Varun Puri: First impressions are crucial. The way you handle your customers along every step of their dining experience has an impact on whether you’ll retain that customer. If they weren’t greeted when they walked in and when they left, they might mention it in an online review. Poor customer service is often a deal-breaker for customers. Your food may be outstanding, your table settings exquisite and your ambience delightful, but if your service is bad, customers will remember. The key to success is happy customers who want to return again and again. To ensure your success, your entire team – from management to hostess, staff to housekeeping – everyone must be dedicated to your customers’ well-being. Every contact your staff makes with customers must be pleasant, welcoming and accommodating. Thorough knowledge of your respective work and always surprising your guests with something new and exciting will make them your loyal customers.
Posist: What are your views on the transformation in the taste of customers in India?
Varun Puri: In today’s day and age customers are becoming very choosy. They expect you to deliver what they are paying you for, and you cannot take them for granted. So if you are promising them the moon, make sure you don’t deliver them stars. Due to the ‘western’ influence, customers want to experiment with different cuisines and menu. I see a major change in their food habits considering there are so many restaurants coming up, each having a different theme and cuisine. People eat with their eyes first; hence presentation, the introduction of new concepts and cuisines, and ideas are very important to catch their attention. We feel that constant innovation is the key to winning the love of customers.
Posist: According to your experience, what are the food trends to look forward to in the future?
Varun Puri: Well currently I think Fusion cooking is really catching up with people. Especially youngsters love dishes that combine several cuisines into a single eating experience. Also, our recent experience at IMLY has proved that old Indian recipes are getting back in the menus on the popular demand of guests.

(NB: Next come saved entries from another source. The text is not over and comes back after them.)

-- ==== Sys2Proof/Laws/Rows.lean ====
section
/-! SUPPORT. The match and mask table as a whole (30_encoding.md R74): a row's fixed bits field by field, and no word on two rows. -/

namespace Sys2Proof

/-- A row's fixed bits, field by field. -/
theorem match_fields {r : OpRow} {w : Htw} (h : r.Matches w) :
    w.kind &&& r.mask.kind = r.pattern.kind ∧ w.index &&& r.mask.index = r.pattern.index ∧
    w.zbits &&& r.mask.zbits = r.pattern.zbits ∧ w.data &&& r.mask.data = r.pattern.data := by
  unfold OpRow.Matches at h
  rw [← h]
  unfold Htw.kind Htw.index Htw.zbits Htw.data
  refine ⟨?_, ?_, ?_, ?_⟩ <;>
  · apply BitVec.eq_of_getLsbD_eq
    intro j hj
    simp only [BitVec.getLsbD_and, BitVec.getLsbD_extractLsb']
    simp [hj]

/-- No two rows have one mnemonic. -/
theorem opRows_mnemonic_unique : ∀ r ∈ opRows, ∀ q ∈ opRows, r.mnemonic = q.mnemonic → r = q := by decide

/-- Two rows differ in a bit that both fix (30_encoding.md R74: the masks are disjoint in effect). -/
theorem opRows_disjoint : ∀ r ∈ opRows, ∀ q ∈ opRows, r ≠ q → r.pattern &&& q.mask ≠ q.pattern &&& r.mask := by decide

/-- No word matches two rows (30_encoding.md R74). -/
theorem opRows_unique {w : Htw} {r q : OpRow} (hr : r ∈ opRows) (hq : q ∈ opRows) (h1 : r.Matches w) (h2 : q.Matches w) : r = q := by
  by_contra hne
  apply opRows_disjoint r hr q hq hne
  rw [← h1, ← h2, BitVec.and_assoc, BitVec.and_assoc, BitVec.and_comm r.mask]

end Sys2Proof
end

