/-- So does every event of a cycle. -/
theorem execIf_completes (o : Option Instr) (s : State) : ∃ t, execIf o s = .next t := by
  cases o with
  | none => exact ⟨s, rfl⟩
  | some i => exact exec_completes i s

/-- So does a cycle (70_reset_and_hazards.md R220, R231). -/
theorem runCycle_completes (c : Cycle) (s : State) : ∃ t, runCycle c s = .next t := by
  unfold runCycle
  split
  · exact ⟨_, rfl⟩
  · obtain ⟨u, hu⟩ := execIf_completes c.regEvent s
    rw [hu]
    exact execIf_completes (c.streamEvent s) u

/-- So does a step on a word that decodes. -/
theorem step_completes_of_decode {s : State} {w : Htw} {rest : List HostInput} {i : Instr} (hin : s.inputs = .htw w :: rest)
    (hd : decode w = .ok i) : ∃ t, step s = .next t := by
  cases hw : waits i s with
  | true => exact ⟨_, step_waits hin hd hw⟩
  | false => exact step_performs hin hd hw ▸ exec_completes i _

/-- Settles O4: the clauses of R77 on a word's fields (`decode_eq_error_iff`), and the step's refusal (`step_reserved`). -/
theorem reservedWordsAreExactlyTheMalformedOnes : Obligations.ReservedWordsAreExactlyTheMalformedOnes := by
  refine ⟨fun k a z d => ?_, fun _ _ _ _ => step_reserved⟩
  rw [decode_eq_error_iff, Malformed, Htw.kind_append, Htw.index_append, Htw.zbits_append, Htw.data_append, high_ne_zero_iff]

/-- Settles O35: a word of no row is reserved and refused; nothing driven, a cycle and a word of a row complete. -/
theorem onlyReservedWordsAreRefused : Obligations.OnlyReservedWordsAreRefused := by
  intro s
  constructor
  · rintro ⟨t, ht⟩ w rest hin
    cases hd : decode w with
    | ok i => exact decodes_iff_row.mp ⟨i, hd⟩
    | error why => cases (step_reserved hin hd).symm.trans ht
  · intro hrow
    cases hin : s.inputs with
    | nil => exact ⟨_, step_nothing hin⟩
    | cons item rest =>
      cases item with
      | htw w =>
        obtain ⟨i, hd⟩ := decodes_iff_row.mpr (hrow w rest hin)
        exact step_completes_of_decode hin hd
      | cycle c => exact step_cycle hin ▸ runCycle_completes c _

/-- Settles O34: the word decodes to its instruction, which does not wait: only a transfer does, and an enabled one does not. -/
theorem stepPerformsTheDecodedWord : Obligations.StepPerformsTheDecodedWord := by
  intro s i rest hwf hin hpush hpull
  have hw : waits i s = false := by
    by_cases ht : IsTransfer i
    · rcases ht with ⟨b, rfl⟩ | rfl
      · simp [waits, hpush b rfl]
      · simp [waits, hpull rfl]
    · exact waits_eq_false ht s
  exact step_performs hin (transaction_encode hwf).decode_eq hw

end Sys2Proof.Machine

/-! ## CTRL commands, the assembler and the character tables (30_encoding.md R73 to R85)

A line of the assembler is the read or the write of its register's word index (`decode_rd`, `decode_wr`), so what each line and each
pseudo-instruction means is one row of `readInstr`, `writeInstr` or `ctrlInstr`. -/

namespace Sys2Proof

/-! ### CTRL commands -/

/-- A write of CTRL. -/
theorem decode_ctrlWrite (d : Word) : decode (0x40#8 ++ d) = .ok (ctrlInstr d) := decode_write 0#3 d

/-- Settles O5: the three branches of `ctrlInstr`. -/
theorem ctrlWritesDecodeByStartAndMode : Obligations.CtrlWritesDecodeByStartAndMode := by
  refine fun d => ⟨fun h0 => ?_, fun h0 h1 => ?_, fun h0 h1 => ?_⟩ <;> rw [decode_ctrlWrite, ctrlInstr, h0]
  · rfl
  · rw [h1]
    rfl
  · rw [h1]
    rfl

/-- Settles O6: each word is one of a kind's layout (R70), decoded by that kind's rule. -/
theorem writtenOutWordsDecode : Obligations.WrittenOutWordsDecode :=
  ⟨decode_read 1#3, decode_read 7#3, decode_write 0#3 6#32, decode_write 0#3 7#32, decode_write 1#3 0x102#32, decode_write 2#3 2#32,
    decode_push 0x41#8, decode_pull, rfl⟩

/-! ### The assembler -/

/-- `RD` of a register is the read of its word index (30_encoding.md R84); the other three lines likewise. -/
@[simp] theorem decode_rd (r : RegName) : decode (Asm.rd r).word = .ok (readInstr r.index) := decode_read r.index

@[simp] theorem decode_wr (r : RegName) (v : Word) : decode (Asm.wr r v).word = .ok (writeInstr r.index v) := decode_write r.index v

@[simp] theorem decode_pushLine (b : Byte) : decode (Asm.push b).word = .ok (.push b) := decode_push b

@[simp] theorem decode_pullLine : decode Asm.pull.word = .ok .pull := decode_pull

/-- Settles O7: a register's line is the row of its word index. -/
theorem assemblerLinesAreTransactions : Obligations.AssemblerLinesAreTransactions :=
  ⟨⟨decode_rd .ctrl, decode_rd .status, decode_rd .inLen, decode_rd .inCount, decode_rd .outCount, decode_rd .id, decode_rd .rsvd6,
      decode_rd .rsvd7⟩,
    fun v => ⟨decode_wr .ctrl v, decode_wr .status v, decode_wr .inLen v, decode_wr .inCount v, decode_wr .outCount v, decode_wr .id v,
      decode_wr .rsvd6 v, decode_wr .rsvd7 v⟩,
    decode_pushLine, decode_pullLine⟩

/-- The CTRL word of the pseudo-instruction ENC (30_encoding.md R85). -/
theorem writeInstr_encWord (ie : Bool) : writeInstr 0#3 (if ie then 0x5#32 else 0x1#32) = .enc ie 0#29 := by
  cases ie <;> rfl

/-- The CTRL word of the pseudo-instruction DEC. -/
theorem writeInstr_decWord (ie : Bool) : writeInstr 0#3 (if ie then 0x7#32 else 0x3#32) = .dec ie 0#29 := by
  cases ie <;> rfl

/-- The CTRL word of the pseudo-instruction CFG. -/
theorem writeInstr_cfgWord (m : Mode) (ie : Bool) :
    writeInstr 0#3 ((if m.bit then 0x2#32 else 0#32) ||| (if ie then 0x4#32 else 0#32)) = .cfg m ie 0#29 := by
  cases m <;> cases ie <;> rfl

/-- Settles O8: line by line, each pseudo-instruction's words decode by the rule of the line. -/
theorem pseudoInstructionsExpand : Obligations.PseudoInstructionsExpand := by
  refine ⟨fun ie => ?_, fun ie => ?_, fun m ie => ?_, fun n => ?_, ?_, ?_, fun text => ?_, fun n => ?_, fun polls => ?_⟩
  · simp [Pseudo.expand, RegName.index, writeInstr_encWord]
  · simp [Pseudo.expand, RegName.index, writeInstr_decWord]
  · simp [Pseudo.expand, RegName.index, writeInstr_cfgWord]
  · simp [Pseudo.expand, RegName.index, writeInstr]
  · simp [Pseudo.expand, RegName.index, writeInstr]
  · simp [Pseudo.expand, RegName.index, writeInstr]
  · simp [Pseudo.expand, Function.comp_def]
  · simp [Pseudo.expand]
  · simp [Pseudo.expand, RegName.index, readInstr]

end Sys2Proof

namespace Sys2Proof.Machine

/-! ### The character tables -/

/-- ELUT's codes, range by range (30_encoding.md R80). -/
theorem elut_codes (v : Sextet) :
    (v.toNat ≤ 25 → (elut v).toNat = 0x41 + v.toNat) ∧
    (26 ≤ v.toNat → v.toNat ≤ 51 → (elut v).toNat = 0x61 + (v.toNat - 26)) ∧
    (52 ≤ v.toNat → v.toNat ≤ 61 → (elut v).toNat = 0x30 + (v.toNat - 52)) ∧
    (v.toNat = 62 → elut v = 0x2B#8) ∧ (v.toNat = 63 → elut v = 0x2F#8) := by
  revert v
  decide

/-- DLUT takes a character back to its value (30_encoding.md R81). -/
theorem dlut_elut (v : Sextet) : dlut (elut v) = .value v := by
  revert v
  decide

/-- The bytes of DLUT's five VALUE ranges are ELUT's characters (30_encoding.md R80, R81). -/
theorem elut_of_dlut {b : Byte} {v : Sextet} (h : dlut b = .value v) : b = elut v := by
  obtain ⟨upper, lower, digit, plus, slash⟩ := elut_codes v
  apply BitVec.eq_of_toNat_eq
  unfold dlut at h
  split_ifs at h with hupper hlower hdigit hplus hslash <;> cases h
  · have hv : ((b - 0x41#8).setWidth 6).toNat = b.toNat - 0x41 := by bv_omega
    have hb : 0x41 ≤ b.toNat ∧ b.toNat ≤ 0x5A := hupper
    rw [upper (by omega), hv]
    omega
  · have hv : ((b - 0x61#8 + 26#8).setWidth 6).toNat = b.toNat - 0x61 + 26 := by bv_omega
    have hb : 0x61 ≤ b.toNat ∧ b.toNat ≤ 0x7A := hlower
    rw [lower (by omega) (by omega), hv]
    omega
  · have hv : ((b - 0x30#8 + 52#8).setWidth 6).toNat = b.toNat - 0x30 + 52 := by bv_omega
    have hb : 0x30 ≤ b.toNat ∧ b.toNat ≤ 0x39 := hdigit
    rw [digit (by omega) (by omega), hv]
    omega
  · rw [plus rfl, hplus]
  · rw [slash rfl, hslash]

/-- DLUT's VALUE entries are the inverse of ELUT. -/
theorem dlut_value_iff (b : Byte) (v : Sextet) : dlut b = .value v ↔ b = elut v :=
  ⟨elut_of_dlut, fun h => h ▸ dlut_elut v⟩

/-- `=` alone is PAD (30_encoding.md R82). -/
theorem dlut_pad_iff (b : Byte) : dlut b = .pad ↔ b = 0x3D#8 := by
  constructor
  · intro h
    unfold dlut at h
    split_ifs at h with _ _ _ _ _ hpad
    exact hpad
  · rintro rfl
    rfl

/-- The whitespace set (30_encoding.md R83). -/
theorem isWs_iff (b : Byte) : isWs b = true ↔ b ∈ [0x09#8, 0x0A#8, 0x0B#8, 0x0C#8, 0x0D#8, 0x20#8] := by
  simp [isWs, or_assoc]

/-- Whitespace is INVALID: no whitespace code is a character or `=`. -/
theorem dlut_ws {b : Byte} (h : isWs b = true) : dlut b = .invalid :=
  (by decide : ∀ c ∈ [0x09#8, 0x0A#8, 0x0B#8, 0x0C#8, 0x0D#8, 0x20#8], dlut c = .invalid) b ((isWs_iff b).mp h)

Ethnic flavors are being inculcated in modern restaurants, and beverages going to an extreme level of experimenting as well.
Secondly, Molecular Gastronomy, which is an amalgamation of food + science, is transforming the restaurant industry. It’s a concept of food with a technique which has already created waves with LIGHTS CAMERA ACTION-AIR BAR and is getting appreciated by gourmets, food bloggers, and food lovers. We are glad to inform that all our restaurants will be having all these food trends/ elements to showcase a global world cuisine journey.
Posist: What kind of restaurant management system is necessary to manage and boost diverse areas of restaurants?
Varun Puri: In my opinion, a restaurant should have an integrated system that should be interlinked with all the important departments. This makes it easier for everyone to establish transparency in the system and be on the same page as well. This leads to easy accountability, authenticity, and harmony in the company, and allows us to openly discuss ideas, feedback, suggestions, and complaints, etc, and rectify them as a team.
Posist: What type of latest restaurant technologies are essential to embed into restaurant management software to automate operations, enhance customer experience and outgrow competition?
Varun Puri: We feel that automation is the need of the hour in the industry. Hence we seek more technical, instead of manual support for the team to save time and energy. We require automation in all the departments, and ‘SAPiszation’ – a method which helps in inventory (management), stock, reduce wastage and loss of revenue help achieve it.
Additionally, we feel the need for Management software in the kitchen to fasten the service and erase any confusion in terms of orders, food delay, etc.
For customers, we run loyalty programs, offer online reservations system, and organize corporate tie-ups to make them our regular and most ‘treasured’ guest. The idea is to provide them with some special care and extra service without hampering their pockets.